22.5.5 Situations which cannot be dealt with by transformations
There are some situations where no transformation will get round the fact that the data are problematic. Two in particular are worth noting:
- Dissimilar distribution shapes: If two or more subsets of the data exhibit very different problems, then a transformation that corrects one subset ends up distorting the other(s). For example, this occurs when the response variable is strongly right-skewed in one treatment group but strongly left-skewed in another.
- Samples with many exactly equal values: When the response variable takes a limited set of values (e.g. small integers), there will be many identical values. Non-normality then results from groups of identical values forming particular ‘peaks’. This cannot be corrected by transformation since equal values will still be equal after transformation!
Why is it OK to transform a response variable?
Changing the response variable by transformation alters the results of a statistical test. Isn’t this a bit dodgy? The key thing to realise is that the scales on which we measure things are, to some extent, arbitrary. Transforming data to a different scale replaces one arbitrary scale with another. The transformations we have discussed don’t alter the ordering of data points relative to each other—they only alter the gaps between them (that is the critical point). In some cases, this rescaling can make the data more amenable to study, analysis or interpretation.

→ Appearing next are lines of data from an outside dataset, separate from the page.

theorem abandonPromise_work (s : State) (u : Pull) : Work s (abandonPromise s u) := by
  unfold abandonPromise
  dsimp only
  have h : Work s (s.modFrame u.frame (fun f => { f with promises := f.promises - 1 })) := modFrame_work _ _ _
  repeat' split
  · exact h
  · exact h.trans (sealFrame_work _ _ _)
  · refine h.trans (modLane_work _ _ _ (fun c hc => ?_))
    split at hc <;> exact hc

/-! ## Passes and jobs -/

theorem beginPass_work (s : State) : Work s (beginPass s) := by
  grind [beginPass, beginBandPass, beginCachePass, Work.refl, modJob_work]

theorem tellLaneSeven_work (a : Actuator) (s : State) : Work s (tellLaneSeven a s) := by
  refine modLane_work _ _ _ (fun c h => ?_)
  split at h <;> exact h

theorem startBandJob_work (t : Trigger) (a : Actuator) (b : Nat) (s : State) : Work s (startBandJob t a b s) := by
  unfold startBandJob
  dsimp only
  have h : Work s ((tellLaneSeven a { s with rc := { s.rc with job := some (Job.fresh t a (some b)) } }).modBand a b
      (fun r => { r with state := .cleaning, validAtSel := some (s.bandRec a b).valid })) :=
    ((rc_work s _ (by exact ⟨rfl, rfl⟩)).trans (tellLaneSeven_work a _)).trans (modBand_work _ _ _ _ (fun _ => ⟨rfl, rfl⟩))
  split
  · exact h.trans (evacuate_work _ _ _)
  · exact h.trans (beginPass_work _)

theorem startCacheJob_work (t : Trigger) (a : Actuator) (s : State) : Work s (startCacheJob t a s) :=
  ((rc_work _ _ (by exact ⟨rfl, rfl⟩)).trans (tellLaneSeven_work _ _)).trans (beginPass_work _)

theorem tryEach_work {α : Type} {f : α → State → Bool × State} (h : ∀ x s, Work s (f x s).2) (l : List α) (s : State) :
    Work s (tryEach f l s).2 := by
  induction l generalizing s with
  | nil => exact Work.refl s
  | cons x l ih =>
    have hx := h x s
    unfold tryEach
    split <;> (rename_i hf; rw [hf] at hx)
    · exact hx
    · exact hx.trans (ih _)

theorem tryActuator_work (t : Trigger) (p : State → Actuator → Bool) (a : Actuator) (s : State) :
    Work s (tryActuator t p a s).2 := by
  grind [tryActuator, Work.refl, Work.trans, rc_work, startBandJob_work, post_work]

theorem tryMap_work (s : State) : Work s (tryMap s).2 := by
  grind [tryMap, Work.refl, Work.trans, rc_work, startBandJob_work, post_work]

theorem tryRing_work (t : Trigger) (p : State → Actuator → Bool) (a : Actuator) (s : State) :
    Work s (tryRing t p a s).2 := by
  grind [tryRing, Work.refl, startCacheJob_work]

theorem tryTrigger_work (t : Trigger) (s : State) : Work s (tryTrigger t s).2 := by
  cases t
  · exact tryEach_work (tryActuator_work _ _) _ _
  · exact tryMap_work _
  · exact tryEach_work (tryRing_work _ _) _ _
  · exact tryEach_work (tryActuator_work _ _) _ _
  · exact tryEach_work (tryRing_work _ _) _ _

theorem testTriggers_work (s : State) : Work s (testTriggers s) := by
  unfold testTriggers
  split
  · exact tryEach_work tryTrigger_work _ _
  · exact Work.refl s

/-! ## Source reads and handing to lane 7 -/

theorem resolveMoves_work (st : MoveState) (p : Move → Bool) (s : State) : Work s (resolveMoves st p s) := modJob_work _ _

theorem grantSource_work (l : SegLoc) (id : Nat) (s : State) : Work s (grantSource l id s) := .aside rfl

theorem popSource_work (a : Actuator) (s : State) : Work s (popSource a s) := .aside rfl

theorem deleteSource_work (l : SegLoc) (s : State) : Work s (deleteSource l s) := by
  unfold deleteSource
  split
  · exact Work.refl s
  · exact (releaseHeld_work _ _).trans (rc_work _ _ ⟨rfl, rfl⟩)

theorem tidySource_work (l : SegLoc) (s : State) : Work s (tidySource l s) := by
  grind [tidySource, Work.refl, deleteSource_work]

theorem makeSource_work {s t : State} (h : makeSource s = some t) : Work s t := by
  grind [makeSource, Work.trans, resolveMoves_work, rc_work, requestFrame_work, grantSource_work]

theorem placeRelocation_work (id : Nat) (m : Move) (s : State) : Work s (placeRelocation id m s) := by
  unfold placeRelocation
  dsimp only
  refine Work.trans ?_ (tidySource_work _ _)
  split
  · exact ((modFrame_work _ _ _).trans (modJob_work _ _)).trans (closeFrame_work _ _ _)
  · exact (modFrame_work _ _ _).trans (modJob_work _ _)

theorem wakeLaneSeven_work (a : Actuator) (s : State) : Work s (wakeLaneSeven a s) := by
  refine modLane_work _ _ _ (fun c h => ?_)
  split at h
  · cases h
  · exact h

theorem openLaneSeven_work (s : State) : Work s (openLaneSeven s).2 := by
  grind [openLaneSeven, Work.refl, Work.trans, laneFrame_work, laneLocation_work, closeOpen_work, openFrame_work,
    dropRequest_work, waitLane_work]

theorem handBlock_work {s t : State} (h : handBlock s = some t) : Work s t := by
  unfold handBlock at h
  split at h
  · rename_i j m _ _
    have hw := wakeLaneSeven_work j.act s
    have ho := hw.trans (openLaneSeven_work _)
    dsimp only at h
    repeat' split at h
    · cases h
    · cases h
      exact (resolveMoves_work _ _ _).trans (tidySource_work _ _)
    · cases h
      exact hw.trans (placeRelocation_work _ _ _)
    · cases h
      exact hw.trans (closeFrame_work _ _ _)
    · rename_i hq _ _ _
      rw [hq] at ho
      cases h
      exact ho.trans (placeRelocation_work _ _ _)
    · cases h
    · cases h
  · cases h

theorem askLaneSeven_work (s : State) : Work s (askLaneSeven s) := by
  grind [askLaneSeven, Work.refl, Work.trans, wakeLaneSeven_work, openLaneSeven_work]

/-! ## The end of a pass, the pause and the pump -/

theorem endHanding_work {s t : State} (h : endHanding s = some t) : Work s t := by
  grind [endHanding, Work.trans, closeOpen_work, dropRequest_work, modJob_work]

theorem advanceMigrate_work {s t : State} (h : advanceMigrate s = some t) : Work s t := by
  grind [advanceMigrate, Work.trans, modRing_work, modJob_work]

theorem endCachePass_work (j : Job) (s : State) : Work s (endCachePass j s) := by
  grind [endCachePass, Work.trans, Work.refl, requestCk_work, modJob_work, beginPass_work, endJob_work]

theorem endPass_work {s t : State} (h : endPass s = some t) : Work s t := by
  grind [endPass, nextBandPass, Work.trans, modJob_work, beginPass_work, endCachePass_work]

theorem endPausedPass_work {s t : State} (h : endPausedPass s = some t) : Work s t := by
  grind [endPausedPass, Work.trans, endCachePass_work, requestCk_work, modJob_work]

theorem pauseForProtect_work {s t : State} (h : pauseForProtect s = some t) : Work s t := by
  grind [pauseForProtect, closeOpen_work, modJob_work]

theorem resumePass_work {s t : State} (h : resumePass s = some t) : Work s t := by
  grind [resumePass, beginPass_work]

theorem firstStep_work {l : List (State → Option State)} (hl : ∀ f ∈ l, ∀ s t, f s = some t → Work s t) {s t : State}
    (h : firstStep l s = some t) : Work s t := by
  induction l with
  | nil => cases h
  | cons f l ih =>
    unfold firstStep at h
    split at h
    · cases h
      exact hl f (by simp) _ _ ‹_›
    · exact ih (fun g hg => hl g (by simp [hg])) h

theorem pumpStep_work {s t : State} (h : pumpStep s = some t) : Work s t := by
  unfold pumpStep at h
  repeat' split at h
  · cases h
  all_goals
    refine firstStep_work (fun f hf s t hst => ?_) h
    simp only [List.mem_cons, List.not_mem_nil, or_false] at hf
  · obtain rfl | rfl | rfl | rfl := hf
    exacts [advanceMigrate_work hst, endHanding_work hst, endPausedPass_work hst, pauseForProtect_work hst]
  · obtain rfl | rfl | rfl | rfl := hf
    exacts [advanceMigrate_work hst, handBlock_work hst, endHanding_work hst, pauseForProtect_work hst]
  · obtain rfl | rfl | rfl | rfl | rfl | rfl := hf
    exacts [advanceMigrate_work hst, handBlock_work hst, makeSource_work hst, endHanding_work hst, endPass_work hst,
      resumePass_work hst]

theorem pumpSteps_work (fuel : Nat) (s : State) : Work s (pumpSteps fuel s) := by
  induction fuel generalizing s with
  | zero => exact Work.refl s
  | succ fuel ih =>
    unfold pumpSteps
    split
    · rename_i h
      exact (pumpStep_work h).trans (ih _)
    · exact askLaneSeven_work _

theorem pump_work (s : State) : Work s (pump s) := by
  grind [pump, Work.refl, pumpSteps_work]

theorem gateEdge_work (s : State) : Work s (gateEdge s) := by
  unfold gateEdge assertGate deassertGate
  have h : ∀ b, Work s { s with gate := b } := fun _ => .aside rfl
  repeat' split
  · exact Work.refl s
  · exact ((h true).trans (Work.forAny (fun s n => closeOpen_work n s) _ _)).trans (refuseTurns_work _)
  · exact (h false).trans (modJob_work _ _)
  · exact Work.refl s

/-! ## The checkpoint writer -/

theorem bindRing_work (k : RingKind) (g : SegKind) (id : Nat) (p : List Block) (n : Nat) (s : State) :
    Work s (bindRing k g id p n s) :=
  (assignSeq_work s).trans (.aside rfl)

theorem testRingHalf_work (s : State) : Work s (testRingHalf s) := by
  grind [testRingHalf, Work.refl, requestCk_work]

theorem bindNotice_work (s : State) : Work s (bindNotice s) := by
  unfold bindNotice
  repeat' split
  any_goals exact Work.refl _
  exact (((bindRing_work _ _ _ _ _ _).trans (modCk_work _ _)).trans (modRun_work _ _)).trans (testRingHalf_work _)

theorem grantNotice_work (id : Nat) (s : State) : Work s (grantNotice id s) := (modCk_work _ _).trans (bindNotice_work _)

theorem takeBatch_work (s : State) : Work s (takeBatch s) := by
  grind [takeBatch, Work.refl, Work.trans, modCk_work, requestFrame_work, grantNotice_work]

theorem endNotice_work (ok : Bool) (s : State) : Work s (endNotice ok s) := by
  unfold endNotice
  split
  · exact Work.refl s
  · exact (((releaseHeld_work _ _).trans (modCk_work _ _)).trans (Work.forAny (completeRelease_work ok) _ _)).trans
      (takeBatch_work _)

theorem unqueueRing_work (id : Nat) (s : State) : Work s (unqueueRing id s) := modCk_work _ _

theorem failNotice_work (id ctr : Nat) (s : State) : Work s (failNotice id ctr s) := by
  grind [failNotice, Work.trans, unqueueRing_work, post_work, modCk_work, endNotice_work, requestCk_work, bindNotice_work]

theorem restartCk_work (s : State) : Work s (restartCk s) := by
  grind [restartCk, modCk_work, requestCk_work]

theorem bindClose_work (s : State) : Work s (bindClose s) := by
  grind [bindClose, Work.refl, Work.trans, bindRing_work, modRun_work]

theorem grantClose_work (id : Nat) (s : State) : Work s (grantClose id s) := (modRun_work _ _).trans (bindClose_work _)

theorem askNext_work (s : State) : Work s (askNext s).2 := by
  grind [askNext, Work.refl, Work.trans, modRun_work, requestFrame_work, grantClose_work]

theorem endAbandoned_work (id seg : Nat) (failed : Bool) (s : State) : Work s (endAbandoned id seg failed s) := by
  grind [endAbandoned, Work.refl, Work.trans, post_work, releaseFrame_work]

theorem releaseRing_work (a : Actuator) (n : Nat) (s : State) : Work s (releaseRing a n s) :=
  (modRing_work _ _ _).trans (advanceFree_work _ _)

theorem settlePendingBlank_work (r : CkRun) (s : State) : Work s (settlePendingBlank r s) := by
  grind [settlePendingBlank, Work.refl, Work.trans, modCk_work, requestCk_work]

end Sys2Proof.Machine
end

section
/-! The steps that change the extent table, with the counts they bring along (R19, R33), and what every step of the part keeps
of the table's room (R17, R21) and of the counts. -/

namespace Sys2Proof.Machine

/-! ## Counts (R33) -/

theorem homeBlocks_append (l m : List Extent) (a : Actuator) (b : Nat) :
    homeBlocks (l ++ m) a b = homeBlocks l a b + homeBlocks m a b := by
  simp [homeBlocks]

theorem homeRecords_append (l m : List Extent) (a : Actuator) (b : Nat) :
    homeRecords (l ++ m) a b = homeRecords l a b + homeRecords m a b := by
  simp [homeRecords]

In fact, we often use data transformations, perhaps without realising it, in many situations other than doing statistical tests. For example, when we look at a set of pH readings, we are already working with data on a log scale because pH units (0-14) are the negative logarithms of the hydrogen ion concentration in the water. Similarly, measurements of noise in decibels (dB), and seismic disturbance on the Richter scale, are logarithmic scales.
One final comment… Obviously, we do have to apply the same transformation to every observation. For example, we would never log transform the observations in one group and leave the others alone—that really would be cheating!
22.6 What about other kinds of models?
We have focussed on ANOVA here for the simple reason that the assumptions are a bit easier to evaluate compared to regression. However, exactly the same ideas apply when working with other kinds of models that lm
can fit. The workflow is the same in every case:
- Always check the diagnostic plots after we fit a regression or ANOVA (and do this before worrying about p-values).
- If there is evidence for a problem with the assumptions, try transforming the response variable.
- Refit the model using the transformed variable and generate new diagnostic plots to see if the new model is any better.
Keep in mind that this is often an iterative process. We might have to go through several rounds of transforming and model checking before we arrive at a good model.
22.7 Final thoughts
Evaluating assumptions and picking transformations is as much ‘art’ as science. It takes time and experience to learn how to do it. R makes it easy to try out different options, so don’t be afraid to do this. Frequently, with biological data, no straightforward transformation improves the data, or in correcting one problem, we generate another. Fortunately, in many cases where the assumptions of a test are not reasonably well fulfilled, there is an alternative approach— which we will discuss in the non-parametric tests chapter.